Indeed I have the old petsc version. The option -snes_check_jacobian works. The jacobian check ratio is ~1e-9 for the fist non-linear iteration and then ~1e-5 for the subsequent non-linear iterations. How is this interpreted? (I know that my jacobian is missing the off-diagonal terms. I am using PJFNK.)

@PJFNK

The linear solve is the one requiring a lot of iterations. 4 non-linear iterations are required, while the number of linear iterations in each non-linear iteration is of the order of 100 (see attached output file).

@PJFNK non-linear convergence

I am not sure what "good" non-linear convergence means, so I printed out the true residuals. I observe the following:

Non-linear iteration number: 0

true linear residual falls to e-5 times the initial value

Non-linear iteration number: 1

true linear residual falls to e-1 times the initial value

Non-linear iteration number: 2

true linear residual falls to e-4 times the initial value

Non-linear iteration number: 3

true linear residual falls to e-3 times the initial value

I said in an earlier message that the solve did not converge for my complex geometry. There is a clarification regarding this statement.
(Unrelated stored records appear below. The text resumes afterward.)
/-- VADD's rule. -/
theorem fpAdd_sum : SumOf code rm x y false (fpAdd code rm x y) := by
  have F := fpAdd_delivered code rm x y hc
  have N := nan_pair code x y hc
  unfold SumOf
  simp only [Bool.bne_false]
  rcases pattern_kind code x hc with ⟨a1, a2, a3, a4, s, hs, h⟩ | ⟨a1, a2, a3, a4, a5, h⟩ | ⟨a1, a2, a3, a4, m, e, hv, hz, h⟩ <;>
  rcases pattern_kind code y hc with ⟨b1, b2, b3, b4, t, ht, g⟩ | ⟨b1, b2, b3, b4, b5, g⟩ | ⟨b1, b2, b3, b4, m', e', gv, gz, g⟩ <;>
  simp only [a1, a2, a3, a4, b1, b2, b3, b4, or_true, or_self, true_implies, false_implies, implies_true, true_and, and_true, or_false, false_or] at N F ⊢
  iterate 3 · unfold fpAdd; rw [h, g] at N ⊢; simpa [addFV, deliver_nan code hc] using N
  · unfold fpAdd; rw [h, g] at N ⊢; simpa [addFV, deliver_nan code hc] using N
  · unfold fpAdd; rw [h, g]
    refine ⟨fun c => ?_, fun c => ?_⟩
    · simp [addFV, c, deliver_inf code hc _ _ h4, snan]
    · simpa [addFV, c, deliver_nan code hc] using nan_always code
  · unfold fpAdd; rw [h, g]; simp [addFV, deliver_inf code hc _ _ h4, snan]
  · unfold fpAdd; rw [h, g] at N ⊢; simpa [addFV, deliver_nan code hc] using N
  · unfold fpAdd; rw [h, g]; simp [addFV, deliver_inf code hc _ _ h4, snan]
  · simpa using F

/-- VSUB's rule. -/
theorem fpSub_sum : SumOf code rm x y true (fpSub code rm x y) := by
  have F := fpSub_delivered code rm x y hc
  have N := nan_pair code x y hc
  unfold SumOf
  simp only [Bool.bne_true]
  rcases pattern_kind code x hc with ⟨a1, a2, a3, a4, s, hs, h⟩ | ⟨a1, a2, a3, a4, a5, h⟩ | ⟨a1, a2, a3, a4, m, e, hv, hz, h⟩ <;>
  rcases pattern_kind code y hc with ⟨b1, b2, b3, b4, t, ht, g⟩ | ⟨b1, b2, b3, b4, b5, g⟩ | ⟨b1, b2, b3, b4, m', e', gv, gz, g⟩ <;>
  simp only [a1, a2, a3, a4, b1, b2, b3, b4, or_true, or_self, true_implies, false_implies, implies_true, true_and, and_true, or_false, false_or] at N F ⊢
  iterate 3 · unfold fpSub; rw [h, g] at N ⊢; simpa [addFV, negFV, deliver_nan code hc, snan] using N
  · unfold fpSub; rw [h, g] at N ⊢; simpa [addFV, negFV, deliver_nan code hc, snan] using N
  · unfold fpSub; rw [h, g]
    refine ⟨fun c => ?_, fun c => ?_⟩
    · simp [addFV, negFV, c, deliver_inf code hc _ _ h4, snan]
    · have c' : (negativeOf code x == !negativeOf code y) = false := by simpa using c
      simpa [addFV, negFV, c', deliver_nan code hc] using nan_always code
  · unfold fpSub; rw [h, g]; simp [addFV, negFV, deliver_inf code hc _ _ h4, snan]
  · unfold fpSub; rw [h, g] at N ⊢; simpa [addFV, negFV, deliver_nan code hc, snan] using N
  · unfold fpSub; rw [h, g]; simp [addFV, negFV, deliver_inf code hc _ _ h4, snan]
  · have z : (if negativeOf code x = !negativeOf code y then negativeOf code x else decide (rm = 3)) =
        if negativeOf code x = negativeOf code y then decide (rm = 3) else negativeOf code x := by
      cases negativeOf code x <;> cases negativeOf code y <;> simp
    rw [z]; simpa [sub_eq_add_neg] using F

/-- VMUL's rule. -/
theorem fpMul_product : ProductOf code rm x y (fpMul code rm x y) := by
  have F := fpMul_delivered code rm x y hc
  have N := nan_pair code x y hc
  unfold ProductOf
  rcases pattern_kind code x hc with ⟨a1, a2, a3, a4, s, hs, h⟩ | ⟨a1, a2, a3, a4, a5, h⟩ | ⟨a1, a2, a3, a4, m, e, hv, hz, h⟩ <;>
  rcases pattern_kind code y hc with ⟨b1, b2, b3, b4, t, ht, g⟩ | ⟨b1, b2, b3, b4, b5, g⟩ | ⟨b1, b2, b3, b4, m', e', gv, gz, g⟩ <;>
  simp only [a1, a2, a3, a4, b1, b2, b3, b4, or_true, true_or, or_self, true_implies, false_implies, implies_true, true_and, and_true, or_false, false_or,
    and_false, false_and, not_true, not_false_iff, and_self] at N F ⊢
  iterate 3 · unfold fpMul; rw [h, g] at N ⊢; simpa [mulFV, deliver_nan code hc] using N
  · unfold fpMul; rw [h, g] at N ⊢; simpa [mulFV, deliver_nan code hc] using N
  · unfold fpMul; rw [h, g]; simp [mulFV, deliver_inf code hc _ _ h4, snan, a5, b5]
  · unfold fpMul; rw [h, g]
    refine ⟨fun c => ?_, fun c => ?_⟩
    · have c' : m' = 0 := gz.2 c
      simpa [mulFV, c', deliver_nan code hc] using nan_always code
    · have c' : m' ≠ 0 := fun k => c (gz.1 k)
      simp [mulFV, c', deliver_inf code hc _ _ h4, snan]
  · unfold fpMul; rw [h, g] at N ⊢; simpa [mulFV, deliver_nan code hc] using N
  · unfold fpMul; rw [h, g]
    refine ⟨fun c => ?_, fun c => ?_⟩
    · have c' : m = 0 := hz.2 c
      simpa [mulFV, c', deliver_nan code hc] using nan_always code
    · have c' : m ≠ 0 := fun k => c (hz.1 k)
      simp [mulFV, c', deliver_inf code hc _ _ h4, snan]
      congr 1; cases negativeOf code x <;> cases negativeOf code y <;> rfl
  · exact F

/-- VDIV's rule. -/
theorem fpDiv_quotient : QuotientOf code rm x y (fpDiv code rm x y) := by
  have F := fpDiv_delivered code rm x y hc
  have N := nan_pair code x y hc
  unfold QuotientOf
  rcases pattern_kind code x hc with ⟨a1, a2, a3, a4, s, hs, h⟩ | ⟨a1, a2, a3, a4, a5, h⟩ | ⟨a1, a2, a3, a4, m, e, hv, hz, h⟩ <;>
  rcases pattern_kind code y hc with ⟨b1, b2, b3, b4, t, ht, g⟩ | ⟨b1, b2, b3, b4, b5, g⟩ | ⟨b1, b2, b3, b4, m', e', gv, gz, g⟩ <;>
  simp only [a1, a2, a3, a4, b1, b2, b3, b4, or_true, true_or, or_self, true_implies, false_implies, implies_true, true_and, and_true, or_false, false_or,
    and_false, false_and, not_true, not_false_iff, and_self] at N F ⊢
  iterate 3 · unfold fpDiv; rw [h, g] at N ⊢; simpa [divFV, deliver_nan code hc] using N
  · unfold fpDiv; rw [h, g] at N ⊢; simpa [divFV, deliver_nan code hc] using N
  · unfold fpDiv; rw [h, g]; simpa [divFV, deliver_nan code hc, a5, b5] using nan_always code
  · unfold fpDiv; rw [h, g]; simp [divFV, deliver_inf code hc _ _ h4, snan, a5]
  · unfold fpDiv; rw [h, g] at N ⊢; simpa [divFV, deliver_nan code hc] using N
  · unfold fpDiv; rw [h, g]
    have z := signBit_pattern code hc (negativeOf code x != negativeOf code y) 0 0 0 (by simp)
    refine ⟨fun c => absurd c.2 b5, ?_, fun _ c => absurd c b5⟩
    simp only [divFV, deliverFV, roundTo, snan, if_true, zeroPattern, ← z]; rfl
  · refine ⟨fun c => ?_, fun c1 c2 => ?_, fun c => ?_⟩
    · unfold fpDiv; rw [h, g]; simpa [divFV, hz.2 c.1, gz.2 c.2, deliver_nan code hc] using nan_always code
    · have k : m ≠ 0 := fun k => c1 (hz.1 k)
      unfold fpDiv; rw [h, g]; simp [divFV, k, gz.2 c2, deliver_inf code hc _ _ h4, snan, Flag.dz]
    · refine F ?_
      intro k
      have : (patternValue code y : ℝ) = 0 := by exact_mod_cast k
      rw [gv] at this
      have e0 : (0 : ℝ) < 2 ^ e' := by positivity
      apply c; rw [← gz]; revert this; cases negativeOf code y <;> simp [signR, e0.ne']

/-- VSQRT's rule. -/
theorem fpSqrt_root : RootOf code rm x (fpSqrt code rm x) := by
  have F := fpSqrt_delivered code rm x hc
  have N := nan_one code x hc
  unfold RootOf
  rcases pattern_kind code x hc with ⟨a1, a2, a3, a4, s, hs, h⟩ | ⟨a1, a2, a3, a4, a5, h⟩ | ⟨a1, a2, a3, a4, m, e, hv, hz, h⟩ <;>
  simp only [a1, a2, a3, a4, true_implies, false_implies, implies_true, true_and, and_true, not_true, not_false_iff] at N F ⊢
  · unfold fpSqrt; rw [h] at N ⊢; simpa [sqrtFV, deliver_nan code hc, snan] using N
  · unfold fpSqrt; rw [h]
    refine ⟨fun c => absurd c a5, fun c => ?_, fun _ c => ?_⟩
    · simp [sqrtFV, c, deliver_inf code hc _ _ h4]
    · simpa [sqrtFV, c, deliver_nan code hc] using nan_always code
  · refine ⟨fun c => ?_, fun c n => ?_, F⟩
    · unfold fpSqrt; rw [h]
      have z := signBit_pattern code hc (negativeOf code x) 0 0 0 (by simp)
      simp only [sqrtFV, hz.2 c, deliverFV, roundTo, if_true, zeroPattern, ← z]; rfl
    · have k : m ≠ 0 := fun k => c (hz.1 k)
      unfold fpSqrt; rw [h]; simpa [sqrtFV, k, n, deliver_nan code hc] using nan_always code

/-- VSCALE's rule. -/
theorem fpScale_scale (k : Int) : ScaleOf code rm x k (fpScale code rm k x) := by
  have N := nan_one code x hc
  unfold ScaleOf
  rcases pattern_kind code x hc with ⟨a1, a2, a3, a4, s, hs, h⟩ | ⟨a1, a2, a3, a4, a5, h⟩ | ⟨a1, a2, a3, a4, m, e, hv, hz, h⟩ <;>
  simp only [a1, a2, a3, a4, true_implies, false_implies, implies_true, true_and, and_true] at N ⊢
  · unfold fpScale; rw [h] at N ⊢
    have : canonicalNaN code = quietNaN code := by interval_cases code <;> rfl
    rw [← this] at N; unfold DeliversNaN at *; rw [← this]; exact ⟨rfl, N.2.1, N.2.2⟩
  · unfold fpScale; rw [h]; simp only [infBits_eq code hc]
  · have S : Stands (patternValue code x * 2 ^ k) (negativeOf code x) (.fin (negativeOf code x) m (e + k)) :=
      ⟨by rw [hv, zpow_add₀ (by norm_num)]; ring, fun _ => rfl⟩
    unfold fpScale; rw [h]; exact S.delivered hc



/-- The exact product of two patterns, the first's sign turned or not. -/
theorem product_kind (minus : Bool) (P : FV × Nat) (hP : P = mulFV (if minus then negFV (fpDecode code x) else fpDecode code x) (fpDecode code y)) :
    let n := (negativeOf code x != negativeOf code y) != minus
    let clash := InfinitePattern code x ∧ ZeroPattern code y ∨ ZeroPattern code x ∧ InfinitePattern code y
    let big := InfinitePattern code x ∧ ¬ NaNPattern code y ∧ ¬ ZeroPattern code y ∨ ¬ NaNPattern code x ∧ ¬ ZeroPattern code x ∧ InfinitePattern code y
    let nan := NaNPattern code x ∨ NaNPattern code y
    let both := FinitePattern code x ∧ FinitePattern code y
    (nan ∧ ¬ clash ∧ ¬ big ∧ ¬ both ∧ P = (.nan false, snan (fpDecode code x) ||| snan (fpDecode code y))) ∨
    (¬ nan ∧ clash ∧ ¬ big ∧ ¬ both ∧ P = (.nan false, Flag.nv)) ∨
    (¬ nan ∧ ¬ clash ∧ big ∧ ¬ both ∧ P = (.inf n, 0)) ∨
    (¬ nan ∧ ¬ clash ∧ ¬ big ∧ both ∧ P.2 = 0 ∧ P.1.isFin = true) := by
  intro n clash big nan both
  have na : ∀ v, snan (negFV v) = snan v := by intro v; cases v <;> rfl
  subst hP
  simp only [n, clash, big, nan, both]
  rcases pattern_kind code x hc with ⟨a1, a2, a3, a4, s, hs, h⟩ | ⟨a1, a2, a3, a4, a5, h⟩ | ⟨a1, a2, a3, a4, m, e, hv, hz, h⟩ <;>
  rcases pattern_kind code y hc with ⟨b1, b2, b3, b4, t, ht, g⟩ | ⟨b1, b2, b3, b4, b5, g⟩ | ⟨b1, b2, b3, b4, m', e', gv, gz, g⟩ <;>
  rw [h, g]
  · left; refine ⟨Or.inl a1, by tauto, by tauto, by tauto, ?_⟩; cases minus <;> rfl
  · left; refine ⟨Or.inl a1, by tauto, by tauto, by tauto, ?_⟩; cases minus <;> rfl
  · left; refine ⟨Or.inl a1, by tauto, by tauto, by tauto, ?_⟩; cases minus <;> rfl
  · left; refine ⟨Or.inr b1, by tauto, by tauto, by tauto, ?_⟩; cases minus <;> rfl
  · right; right; left; refine ⟨by tauto, by tauto, by tauto, by tauto, ?_⟩
    cases minus <;> cases negativeOf code x <;> cases negativeOf code y <;> rfl
  · by_cases c : m' = 0
    · right; left; refine ⟨by tauto, by tauto, by tauto, by tauto, ?_⟩; cases minus <;> simp [mulFV, negFV, c]
    · right; right; left; refine ⟨by tauto, by tauto, by tauto, by tauto, ?_⟩
      cases minus <;> simp [mulFV, negFV, c, snan]
  · left; refine ⟨Or.inr b1, by tauto, by tauto, by tauto, ?_⟩; cases minus <;> rfl
  · by_cases c : m = 0
    · right; left; refine ⟨by tauto, by tauto, by tauto, by tauto, ?_⟩; cases minus <;> simp [mulFV, negFV, c]
    · right; right; left; refine ⟨by tauto, by tauto, by tauto, by tauto, ?_⟩
      cases minus <;> cases negativeOf code x <;> cases negativeOf code y <;> simp [mulFV, negFV, c, snan]
  · right; right; right; refine ⟨by tauto, by tauto, by tauto, by tauto, ?_, ?_⟩ <;> cases minus <;> simp [mulFV, negFV, snan, FV.isFin]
The solve does converge for the complex geometry when PJFNK is used. As you can see in the attached output file, the linear convergence is slow.

Given the background, I have the following questions:

1. The linear convergence is slow. Could this be fixed by including the coupling terms in the jacobian?

2. I'm not sure whether the true linear residual is converging, since it drops by different orders of magnitude in different non-linear iterations. Is it? If not, should I provide the Jacobian myself and use the NEWTON solver instead of PJFNK?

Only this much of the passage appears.